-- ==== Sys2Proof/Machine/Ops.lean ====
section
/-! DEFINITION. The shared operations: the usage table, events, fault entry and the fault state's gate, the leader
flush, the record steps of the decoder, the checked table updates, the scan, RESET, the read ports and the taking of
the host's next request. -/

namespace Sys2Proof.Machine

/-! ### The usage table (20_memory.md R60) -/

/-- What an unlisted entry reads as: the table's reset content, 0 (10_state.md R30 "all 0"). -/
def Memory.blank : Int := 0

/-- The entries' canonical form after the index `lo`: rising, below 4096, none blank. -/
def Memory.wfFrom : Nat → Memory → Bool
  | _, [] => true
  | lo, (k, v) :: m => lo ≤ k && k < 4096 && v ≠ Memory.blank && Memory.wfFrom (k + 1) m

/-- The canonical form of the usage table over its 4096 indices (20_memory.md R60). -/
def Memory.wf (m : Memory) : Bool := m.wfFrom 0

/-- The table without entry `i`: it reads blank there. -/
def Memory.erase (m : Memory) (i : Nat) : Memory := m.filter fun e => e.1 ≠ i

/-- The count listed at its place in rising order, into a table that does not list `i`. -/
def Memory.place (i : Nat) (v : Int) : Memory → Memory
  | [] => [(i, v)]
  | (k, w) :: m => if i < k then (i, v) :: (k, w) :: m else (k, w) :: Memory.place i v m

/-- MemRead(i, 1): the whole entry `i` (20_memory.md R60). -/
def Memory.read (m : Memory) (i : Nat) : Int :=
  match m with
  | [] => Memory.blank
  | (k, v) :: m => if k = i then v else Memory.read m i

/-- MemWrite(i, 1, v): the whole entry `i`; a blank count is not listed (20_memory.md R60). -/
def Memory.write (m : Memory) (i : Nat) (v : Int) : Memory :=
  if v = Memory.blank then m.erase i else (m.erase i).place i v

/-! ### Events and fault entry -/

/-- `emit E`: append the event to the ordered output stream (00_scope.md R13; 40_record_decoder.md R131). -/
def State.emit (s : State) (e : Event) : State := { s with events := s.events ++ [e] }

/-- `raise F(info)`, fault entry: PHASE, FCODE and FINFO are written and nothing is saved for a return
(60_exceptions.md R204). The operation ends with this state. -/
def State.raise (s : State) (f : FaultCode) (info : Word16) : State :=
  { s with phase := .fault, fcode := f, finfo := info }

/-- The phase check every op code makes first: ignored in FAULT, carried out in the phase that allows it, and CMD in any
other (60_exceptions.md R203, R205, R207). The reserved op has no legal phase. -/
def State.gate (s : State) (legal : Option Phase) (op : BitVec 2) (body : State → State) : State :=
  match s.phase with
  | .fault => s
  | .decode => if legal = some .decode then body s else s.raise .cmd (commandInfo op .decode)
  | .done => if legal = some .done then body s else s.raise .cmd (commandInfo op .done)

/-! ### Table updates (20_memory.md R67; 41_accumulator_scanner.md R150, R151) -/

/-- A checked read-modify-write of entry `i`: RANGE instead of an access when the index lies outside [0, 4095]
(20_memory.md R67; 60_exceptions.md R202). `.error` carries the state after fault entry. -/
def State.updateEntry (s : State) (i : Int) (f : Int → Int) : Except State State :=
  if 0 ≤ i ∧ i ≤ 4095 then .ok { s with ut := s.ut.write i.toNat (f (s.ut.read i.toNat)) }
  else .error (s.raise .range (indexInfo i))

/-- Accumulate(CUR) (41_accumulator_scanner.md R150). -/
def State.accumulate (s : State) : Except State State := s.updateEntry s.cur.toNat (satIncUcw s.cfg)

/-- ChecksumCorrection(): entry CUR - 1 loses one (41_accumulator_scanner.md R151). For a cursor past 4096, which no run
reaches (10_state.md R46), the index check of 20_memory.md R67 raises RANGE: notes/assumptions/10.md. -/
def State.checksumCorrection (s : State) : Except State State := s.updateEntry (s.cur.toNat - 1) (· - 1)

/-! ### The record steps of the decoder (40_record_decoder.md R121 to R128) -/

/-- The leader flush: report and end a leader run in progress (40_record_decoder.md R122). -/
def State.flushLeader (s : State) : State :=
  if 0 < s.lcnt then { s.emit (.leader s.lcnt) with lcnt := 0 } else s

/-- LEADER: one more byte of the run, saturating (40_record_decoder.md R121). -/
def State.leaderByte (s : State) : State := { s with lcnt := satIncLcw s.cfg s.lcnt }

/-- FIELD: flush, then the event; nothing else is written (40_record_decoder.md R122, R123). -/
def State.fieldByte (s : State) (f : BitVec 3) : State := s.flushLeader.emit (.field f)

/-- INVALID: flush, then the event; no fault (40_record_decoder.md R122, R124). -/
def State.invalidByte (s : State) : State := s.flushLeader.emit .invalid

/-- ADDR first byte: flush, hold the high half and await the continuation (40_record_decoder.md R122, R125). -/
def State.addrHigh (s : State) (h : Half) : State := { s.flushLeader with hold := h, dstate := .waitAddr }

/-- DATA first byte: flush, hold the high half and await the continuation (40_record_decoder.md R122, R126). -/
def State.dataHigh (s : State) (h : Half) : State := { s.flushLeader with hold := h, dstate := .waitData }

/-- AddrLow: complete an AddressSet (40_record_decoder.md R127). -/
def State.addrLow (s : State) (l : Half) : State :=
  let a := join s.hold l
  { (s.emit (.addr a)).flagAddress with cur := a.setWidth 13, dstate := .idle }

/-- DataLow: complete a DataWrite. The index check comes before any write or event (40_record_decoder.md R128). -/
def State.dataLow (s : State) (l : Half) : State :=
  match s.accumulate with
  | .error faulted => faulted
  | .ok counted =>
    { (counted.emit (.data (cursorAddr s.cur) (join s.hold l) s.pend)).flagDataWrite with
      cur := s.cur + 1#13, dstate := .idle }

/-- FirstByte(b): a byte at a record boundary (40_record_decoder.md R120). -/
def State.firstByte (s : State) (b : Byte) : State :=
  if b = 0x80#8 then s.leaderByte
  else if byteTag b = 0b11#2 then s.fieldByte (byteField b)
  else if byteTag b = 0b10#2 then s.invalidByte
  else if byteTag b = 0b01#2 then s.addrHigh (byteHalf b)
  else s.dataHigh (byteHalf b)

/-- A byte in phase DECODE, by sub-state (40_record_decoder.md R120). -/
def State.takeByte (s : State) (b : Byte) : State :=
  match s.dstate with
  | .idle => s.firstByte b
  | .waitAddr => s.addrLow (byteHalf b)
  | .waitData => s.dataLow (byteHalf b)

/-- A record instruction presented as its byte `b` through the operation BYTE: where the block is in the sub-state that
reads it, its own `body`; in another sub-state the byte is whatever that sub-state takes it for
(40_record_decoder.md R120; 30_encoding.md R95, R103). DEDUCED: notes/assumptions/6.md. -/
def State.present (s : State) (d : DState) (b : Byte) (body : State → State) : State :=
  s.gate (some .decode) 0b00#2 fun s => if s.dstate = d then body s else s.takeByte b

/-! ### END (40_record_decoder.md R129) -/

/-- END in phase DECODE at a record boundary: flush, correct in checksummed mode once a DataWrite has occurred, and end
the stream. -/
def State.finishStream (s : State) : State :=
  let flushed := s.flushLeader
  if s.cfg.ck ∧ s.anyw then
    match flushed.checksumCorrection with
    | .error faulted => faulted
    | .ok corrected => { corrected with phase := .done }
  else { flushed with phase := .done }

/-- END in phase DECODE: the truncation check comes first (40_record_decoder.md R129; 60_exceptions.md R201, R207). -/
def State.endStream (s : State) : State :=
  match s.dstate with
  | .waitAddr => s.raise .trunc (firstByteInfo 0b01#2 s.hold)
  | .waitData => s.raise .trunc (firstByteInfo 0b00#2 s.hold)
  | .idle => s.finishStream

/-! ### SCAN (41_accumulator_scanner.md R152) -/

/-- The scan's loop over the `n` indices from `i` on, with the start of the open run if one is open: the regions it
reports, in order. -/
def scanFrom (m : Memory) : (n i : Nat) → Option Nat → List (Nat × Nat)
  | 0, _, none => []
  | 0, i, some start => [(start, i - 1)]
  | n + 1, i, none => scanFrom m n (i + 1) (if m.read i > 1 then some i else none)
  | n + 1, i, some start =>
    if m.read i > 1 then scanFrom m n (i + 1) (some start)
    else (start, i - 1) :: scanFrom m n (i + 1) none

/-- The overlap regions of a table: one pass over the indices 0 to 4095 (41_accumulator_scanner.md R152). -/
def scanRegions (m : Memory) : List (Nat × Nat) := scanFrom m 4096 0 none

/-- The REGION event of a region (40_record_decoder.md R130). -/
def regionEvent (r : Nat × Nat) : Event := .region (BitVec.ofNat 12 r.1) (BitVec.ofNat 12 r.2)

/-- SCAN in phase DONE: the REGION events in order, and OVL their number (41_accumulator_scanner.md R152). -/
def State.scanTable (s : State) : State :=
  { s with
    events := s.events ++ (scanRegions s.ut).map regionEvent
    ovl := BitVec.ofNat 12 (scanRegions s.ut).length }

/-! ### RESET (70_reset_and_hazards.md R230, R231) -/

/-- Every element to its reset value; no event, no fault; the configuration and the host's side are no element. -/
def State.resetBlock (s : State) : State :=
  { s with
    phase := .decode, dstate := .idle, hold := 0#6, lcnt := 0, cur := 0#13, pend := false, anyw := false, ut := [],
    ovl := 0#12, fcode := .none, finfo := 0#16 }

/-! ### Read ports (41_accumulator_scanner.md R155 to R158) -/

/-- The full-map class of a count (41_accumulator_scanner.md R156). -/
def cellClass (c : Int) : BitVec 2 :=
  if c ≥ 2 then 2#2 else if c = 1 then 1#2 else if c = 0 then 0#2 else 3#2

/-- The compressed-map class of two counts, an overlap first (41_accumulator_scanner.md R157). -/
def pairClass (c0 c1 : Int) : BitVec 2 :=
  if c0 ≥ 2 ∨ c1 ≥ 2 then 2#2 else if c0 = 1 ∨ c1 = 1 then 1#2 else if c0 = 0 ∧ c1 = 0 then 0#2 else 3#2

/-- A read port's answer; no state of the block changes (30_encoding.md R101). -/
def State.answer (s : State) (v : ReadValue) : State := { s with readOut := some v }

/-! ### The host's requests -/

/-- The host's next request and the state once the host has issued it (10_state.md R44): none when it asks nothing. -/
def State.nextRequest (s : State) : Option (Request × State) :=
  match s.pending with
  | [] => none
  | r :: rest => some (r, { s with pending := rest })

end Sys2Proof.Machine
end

* _ABOUT THIS EXERCISE_: What lines in the data above contain the word "addrHigh"? Show them all.

* _SOLVED PROBLEM_:
def State.addrHigh (s : State) (h : Half) : State := { s.flushLeader with hold := h, dstate := .waitAddr }
  else if byteTag b = 0b01#2 then s.addrHigh (byteHalf b)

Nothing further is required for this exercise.